I have a lot of faith. I believe when everyone else wants to give up. Often I can see the end result but then again often I’m way ahead in my dreams and visions and they get put on the shelf until someone else comes along and puts them in place or makes it happen hahahahha. You know what? It really doesn’t matter who makes it happen just as long as it happens.

So during this fast, I’m asking God to show me if I am supposed to be doing “greater works” then what I am doing. I just don’t want to miss out or not help someone with something when I should. Jesus was all about changing people’s lives. When I attended the “Celebration of Life” services for these people, I’m amazed at how many people these people have been touched or had their lives changed because those who passed on were doing the “Greater Works”.

Don’t get me wrong, I don’t have guilt feelings because everything I do do I put 100% effort into it. But am I doing enough? Am I loving enough? Am I encouraging enough?

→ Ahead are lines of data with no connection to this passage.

/-! ### Memory side (08) -/

/-- A line of an L2 or RDC; a die lists the least recently used first (R231). -/
structure Line where
  line    : Nat
  evict   : Nat
  dirty   : Nat
  poison  : Nat
  race    : List (Nat × Race)
  /-- bytes, of an aperture line only (R230 rule 4) -/
  bytes   : List Byte
  deriving DecidableEq, Repr, Inhabited

/-- Releases whose value or release sequence stands at a location (R336): kind of place, address, size. -/
structure RelAt where
  place : Nat
  addr  : Nat
  size  : Nat
  rels  : List Rel
  deriving DecidableEq, Repr, Inhabited

/-- An entry of an ordered list (R255). -/
structure Ord where
  addr  : Nat
  rcb   : Nat
  rank  : Nat
  lane  : Nat
  team  : Nat
  seq   : Nat
  value : W32
  /-- virtual address, by which an ordered target is found -/
  va    : Nat
  deriving DecidableEq, Repr, Inhabited

structure Bucket where
  ctx    : Nat
  res    : Nat
  tokens : Nat
  saved  : Nat
  asof   : Nat
  deriving DecidableEq, Repr, Inhabited

/-- Who waits for requests on the memory path: the lanes of an instruction that issued at a cycle and has a window (or not), a unit that
an event lets go on, or nobody, for a prefetch (R251). -/
inductive Waiter where
  | lanes (team : TeamRef) (lanes : Lanes) (pc : Addr) (since : Nat) (win : Bool)
  | unit (e : Event)
  | nobody
  deriving DecidableEq, Repr, Inhabited

/-- A request whose bucket is short (R87): its context, what it needs, each a resource of a die with sectors, the first being the one
that waits; whether it may draw on the reserved part (R88); whether its node's rate is zero (R18); and who waits for it. -/
structure Deferred where
  ctx   : Nat
  needs : List (Nat × Nat × Nat)
  copy  : Bool
  zero  : Bool
  who   : Waiter
  deriving DecidableEq, Repr, Inhabited

/-- An invalidation under way: its context, the cycle of its start, the pages of the translations that it dropped, as address and size,
and the cycle by which what engines read through them has come (R239). -/
structure Invalidation where
  ctx   : Nat
  start : Nat
  pages : List (Nat × Nat)
  ends  : Nat
  deriving DecidableEq, Repr, Inhabited

/-- A migration under way, as its registers named it when it started: context, virtual address, destination, and the old block; what it
waits for, as an invalidation does; and the cycle in which its copy has been made, once it has begun (R241). -/
structure Migration where
  ctx  : Nat
  va   : Nat
  dst  : Nat
  old  : Nat
  wait : Invalidation
  copy : Option Nat
  deriving DecidableEq, Repr, Inhabited

/-! ### Cores and dies -/

/-- Shadow task slot (R80). -/
inductive ShSt where
  | empty | loading | loaded
  deriving DecidableEq, Repr, Inhabited

structure Shadow where
  ix     : Nat
  grp    : GroupRef
  ts     : Nat
  h      : Nat
  floor  : Nat
  st     : ShSt
  task   : Option Nat
  /-- cycle in which its take left for the queue's node, while that stands -/
  asked  : Option Nat
  /-- the handle that its prefetch fills, or has filled -/
  into   : Nat
  /-- the tensor slot and its layout as `tk.arm` read them (R38) -/
  slot   : List W64
  layout : List W64
  deriving DecidableEq, Repr, Inhabited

The scripture says to love our neighbors as we love ourself. Heck, I don’t even know my neighbors. Ok, I know the word neighbors is a broad territory. It’s not that I don’t want to know them but it’s sure not the world I grew up in anymore. People are so busy that they don’t even have time to do things together anymore or perhaps it’s just because they don’t make the time. And I certainly don’t try to ignore my neighbors. I try to catch their eye just to smile or say, “Hi”. I even tried to help one of my neighbors find their missing dog. And I entertained three of my other neighbor’s dogs when they came through a hole under the fence until she got back. Ok so I am a dog lover: guilty!

Jesus said whatever we ask in His name He would do so that the Father would be glorified. That’s my prayer: what “greater works” can I do so that my Father will be glorified. Those are the things I truly want to ask Jesus for. Now if I could just get these thoughts to quit spinning in my brain………………Maybe they will now since I’ve just written them out.

So the last couple days of the fast have been a bit rough for me physically. My stomach is not happy and yesterday as I was writing this blog I fell asleep for two hours. Not sure if the fast is messing with my stomach or some kind of virus keeps trying to attach itself to me. I’ve been battling it for months. Could be allergies. I just don’t know. But in the midst of it all, I press onward looking forward to what the Lord has to say to me today!